- **INPUT MATERIAL**:

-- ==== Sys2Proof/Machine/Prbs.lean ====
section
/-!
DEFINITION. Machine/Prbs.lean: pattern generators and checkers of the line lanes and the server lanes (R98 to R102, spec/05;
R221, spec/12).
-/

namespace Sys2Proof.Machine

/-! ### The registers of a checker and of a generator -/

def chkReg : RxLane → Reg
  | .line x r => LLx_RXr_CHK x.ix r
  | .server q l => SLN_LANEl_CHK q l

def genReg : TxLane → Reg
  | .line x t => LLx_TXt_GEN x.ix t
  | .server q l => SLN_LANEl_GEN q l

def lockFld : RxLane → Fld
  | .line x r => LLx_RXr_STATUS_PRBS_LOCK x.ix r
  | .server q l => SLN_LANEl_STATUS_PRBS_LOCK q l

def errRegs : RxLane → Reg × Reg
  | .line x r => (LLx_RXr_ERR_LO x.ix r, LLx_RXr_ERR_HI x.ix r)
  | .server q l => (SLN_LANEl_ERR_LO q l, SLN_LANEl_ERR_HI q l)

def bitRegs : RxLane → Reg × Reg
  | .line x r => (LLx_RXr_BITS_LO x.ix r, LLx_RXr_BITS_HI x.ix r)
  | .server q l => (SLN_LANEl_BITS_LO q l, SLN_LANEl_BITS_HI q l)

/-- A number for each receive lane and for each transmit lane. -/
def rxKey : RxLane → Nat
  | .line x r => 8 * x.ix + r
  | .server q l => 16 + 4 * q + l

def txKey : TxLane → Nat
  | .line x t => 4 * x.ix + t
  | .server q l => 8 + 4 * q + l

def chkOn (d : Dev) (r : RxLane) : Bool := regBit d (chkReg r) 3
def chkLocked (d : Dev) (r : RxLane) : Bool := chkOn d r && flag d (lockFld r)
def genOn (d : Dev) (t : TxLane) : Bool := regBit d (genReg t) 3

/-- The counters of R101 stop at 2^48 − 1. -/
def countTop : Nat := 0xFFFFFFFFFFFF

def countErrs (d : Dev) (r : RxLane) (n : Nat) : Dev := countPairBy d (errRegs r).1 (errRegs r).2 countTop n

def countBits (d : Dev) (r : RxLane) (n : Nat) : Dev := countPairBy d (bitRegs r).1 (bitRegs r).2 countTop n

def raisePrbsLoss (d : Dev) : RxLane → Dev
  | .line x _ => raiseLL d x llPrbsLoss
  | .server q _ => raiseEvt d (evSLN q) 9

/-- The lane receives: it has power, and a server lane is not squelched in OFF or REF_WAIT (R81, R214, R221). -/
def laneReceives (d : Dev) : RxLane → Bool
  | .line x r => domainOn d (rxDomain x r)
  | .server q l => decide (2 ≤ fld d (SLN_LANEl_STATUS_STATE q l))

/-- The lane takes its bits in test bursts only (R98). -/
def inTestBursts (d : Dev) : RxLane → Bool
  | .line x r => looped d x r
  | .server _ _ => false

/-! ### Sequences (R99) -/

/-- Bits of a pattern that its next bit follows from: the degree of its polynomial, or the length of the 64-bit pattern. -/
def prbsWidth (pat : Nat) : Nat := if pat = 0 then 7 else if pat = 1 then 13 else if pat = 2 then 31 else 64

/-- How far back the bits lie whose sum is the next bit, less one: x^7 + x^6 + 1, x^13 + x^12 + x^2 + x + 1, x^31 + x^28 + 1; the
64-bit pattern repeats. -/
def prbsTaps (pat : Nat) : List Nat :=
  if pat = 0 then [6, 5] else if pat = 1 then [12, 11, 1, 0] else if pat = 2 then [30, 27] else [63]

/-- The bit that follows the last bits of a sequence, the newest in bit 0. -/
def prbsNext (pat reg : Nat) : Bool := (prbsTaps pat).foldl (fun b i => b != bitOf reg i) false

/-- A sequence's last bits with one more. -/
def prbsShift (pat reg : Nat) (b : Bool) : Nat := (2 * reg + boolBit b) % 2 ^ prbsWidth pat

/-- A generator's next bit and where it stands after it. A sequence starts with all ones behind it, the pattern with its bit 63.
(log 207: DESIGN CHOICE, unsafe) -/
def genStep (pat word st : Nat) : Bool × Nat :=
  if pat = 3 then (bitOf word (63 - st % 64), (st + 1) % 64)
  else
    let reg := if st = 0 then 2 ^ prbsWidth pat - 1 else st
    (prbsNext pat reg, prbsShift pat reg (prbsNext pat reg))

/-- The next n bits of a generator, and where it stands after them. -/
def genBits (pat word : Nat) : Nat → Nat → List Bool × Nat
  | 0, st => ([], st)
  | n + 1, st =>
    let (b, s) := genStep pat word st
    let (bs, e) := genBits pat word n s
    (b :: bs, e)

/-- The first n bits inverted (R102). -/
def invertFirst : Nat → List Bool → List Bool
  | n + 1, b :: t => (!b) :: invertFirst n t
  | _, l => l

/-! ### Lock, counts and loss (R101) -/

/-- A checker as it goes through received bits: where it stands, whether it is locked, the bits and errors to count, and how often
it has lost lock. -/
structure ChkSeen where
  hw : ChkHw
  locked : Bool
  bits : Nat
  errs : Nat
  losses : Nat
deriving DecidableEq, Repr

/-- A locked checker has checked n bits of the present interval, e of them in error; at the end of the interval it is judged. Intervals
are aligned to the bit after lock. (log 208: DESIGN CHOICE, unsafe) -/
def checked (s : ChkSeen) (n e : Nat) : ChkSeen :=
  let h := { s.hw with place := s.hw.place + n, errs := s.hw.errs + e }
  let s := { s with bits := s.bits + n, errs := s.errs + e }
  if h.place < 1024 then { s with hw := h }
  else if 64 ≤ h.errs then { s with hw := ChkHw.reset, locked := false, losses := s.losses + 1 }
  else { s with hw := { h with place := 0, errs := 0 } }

- **TASK BRIEF**:
Give back all of the entries above, unchanged in every word.

- **WRITTEN REPLY**:
-- ==== Sys2Proof/Machine/Prbs.lean ====
section
/-!
DEFINITION. Machine/Prbs.lean: pattern generators and checkers of the line lanes and the server lanes (R98 to R102, spec/05;
R221, spec/12).
-/

namespace Sys2Proof.Machine

/-! ### The registers of a checker and of a generator -/

def chkReg : RxLane → Reg
  | .line x r => LLx_RXr_CHK x.ix r
  | .server q l => SLN_LANEl_CHK q l

def genReg : TxLane → Reg
  | .line x t => LLx_TXt_GEN x.ix t
  | .server q l => SLN_LANEl_GEN q l

def lockFld : RxLane → Fld
  | .line x r => LLx_RXr_STATUS_PRBS_LOCK x.ix r
  | .server q l => SLN_LANEl_STATUS_PRBS_LOCK q l

def errRegs : RxLane → Reg × Reg
  | .line x r => (LLx_RXr_ERR_LO x.ix r, LLx_RXr_ERR_HI x.ix r)
  | .server q l => (SLN_LANEl_ERR_LO q l, SLN_LANEl_ERR_HI q l)

def bitRegs : RxLane → Reg × Reg
  | .line x r => (LLx_RXr_BITS_LO x.ix r, LLx_RXr_BITS_HI x.ix r)
  | .server q l => (SLN_LANEl_BITS_LO q l, SLN_LANEl_BITS_HI q l)

/-- A number for each receive lane and for each transmit lane. -/
def rxKey : RxLane → Nat
  | .line x r => 8 * x.ix + r
  | .server q l => 16 + 4 * q + l

def txKey : TxLane → Nat
  | .line x t => 4 * x.ix + t
  | .server q l => 8 + 4 * q + l

def chkOn (d : Dev) (r : RxLane) : Bool := regBit d (chkReg r) 3
def chkLocked (d : Dev) (r : RxLane) : Bool := chkOn d r && flag d (lockFld r)
def genOn (d : Dev) (t : TxLane) : Bool := regBit d (genReg t) 3

/-- The counters of R101 stop at 2^48 − 1. -/
def countTop : Nat := 0xFFFFFFFFFFFF

def countErrs (d : Dev) (r : RxLane) (n : Nat) : Dev := countPairBy d (errRegs r).1 (errRegs r).2 countTop n

def countBits (d : Dev) (r : RxLane) (n : Nat) : Dev := countPairBy d (bitRegs r).1 (bitRegs r).2 countTop n

def raisePrbsLoss (d : Dev) : RxLane → Dev
  | .line x _ => raiseLL d x llPrbsLoss
  | .server q _ => raiseEvt d (evSLN q) 9

/-- The lane receives: it has power, and a server lane is not squelched in OFF or REF_WAIT (R81, R214, R221). -/
def laneReceives (d : Dev) : RxLane → Bool
  | .line x r => domainOn d (rxDomain x r)
  | .server q l => decide (2 ≤ fld d (SLN_LANEl_STATUS_STATE q l))

/-- The lane takes its bits in test bursts only (R98). -/
def inTestBursts (d : Dev) : RxLane → Bool
  | .line x r => looped d x r
  | .server _ _ => false

/-! ### Sequences (R99) -/

/-- Bits of a pattern that its next bit follows from: the degree of its polynomial, or the length of the 64-bit pattern. -/
def prbsWidth (pat : Nat) : Nat := if pat = 0 then 7 else if pat = 1 then 13 else if pat = 2 then 31 else 64

/-- How far back the bits lie whose sum is the next bit, less one: x^7 + x^6 + 1, x^13 + x^12 + x^2 + x + 1, x^31 + x^28 + 1; the
64-bit pattern repeats. -/
def prbsTaps (pat : Nat) : List Nat :=
  if pat = 0 then [6, 5] else if pat = 1 then [12, 11, 1, 0] else if pat = 2 then [30, 27] else [63]

/-- The bit that follows the last bits of a sequence, the newest in bit 0. -/
def prbsNext (pat reg : Nat) : Bool := (prbsTaps pat).foldl (fun b i => b != bitOf reg i) false

/-- A sequence's last bits with one more. -/
def prbsShift (pat reg : Nat) (b : Bool) : Nat := (2 * reg + boolBit b) % 2 ^ prbsWidth pat

/-- A generator's next bit and where it stands after it. A sequence starts with all ones behind it, the pattern with its bit 63.
(log 207: DESIGN CHOICE, unsafe) -/
def genStep (pat word st : Nat) : Bool × Nat :=
  if pat = 3 then (bitOf word (63 - st % 64), (st + 1) % 64)
  else
    let reg := if st = 0 then 2 ^ prbsWidth pat - 1 else st
    (prbsNext pat reg, prbsShift pat reg (prbsNext pat reg))

/-- The next n bits of a generator, and where it stands after them. -/
def genBits (pat word : Nat) : Nat → Nat → List Bool × Nat
  | 0, st => ([], st)
  | n + 1, st =>
    let (b, s) := genStep pat word st
    let (bs, e) := genBits pat word n s
    (b :: bs, e)

/-- The first n bits inverted (R102). -/
def invertFirst : Nat → List Bool → List Bool
  | n + 1, b :: t => (!b) :: invertFirst n t
  | _, l => l

/-! ### Lock, counts and loss (R101) -/

/-- A checker as it goes through received bits: where it stands, whether it is locked, the bits and errors to count, and how often
it has lost lock. -/
structure ChkSeen where
  hw : ChkHw
  locked : Bool
  bits : Nat
  errs : Nat
  losses : Nat
deriving DecidableEq, Repr

/-- A locked checker has checked n bits of the present interval, e of them in error; at the end of the interval it is judged. Intervals
are aligned to the bit after lock. (log 208: DESIGN CHOICE, unsafe) -/
def checked (s : ChkSeen) (n e : Nat) : ChkSeen :=
  let h := { s.hw with place := s.hw.place + n, errs := s.hw.errs + e }
  let s := { s with bits := s.bits + n, errs := s.errs + e }
  if h.place < 1024 then { s with hw := h }
  else if 64 ≤ h.errs then { s with hw := ChkHw.reset, locked := false, losses := s.losses + 1 }
  else { s with hw := { h with place := 0, errs := 0 } }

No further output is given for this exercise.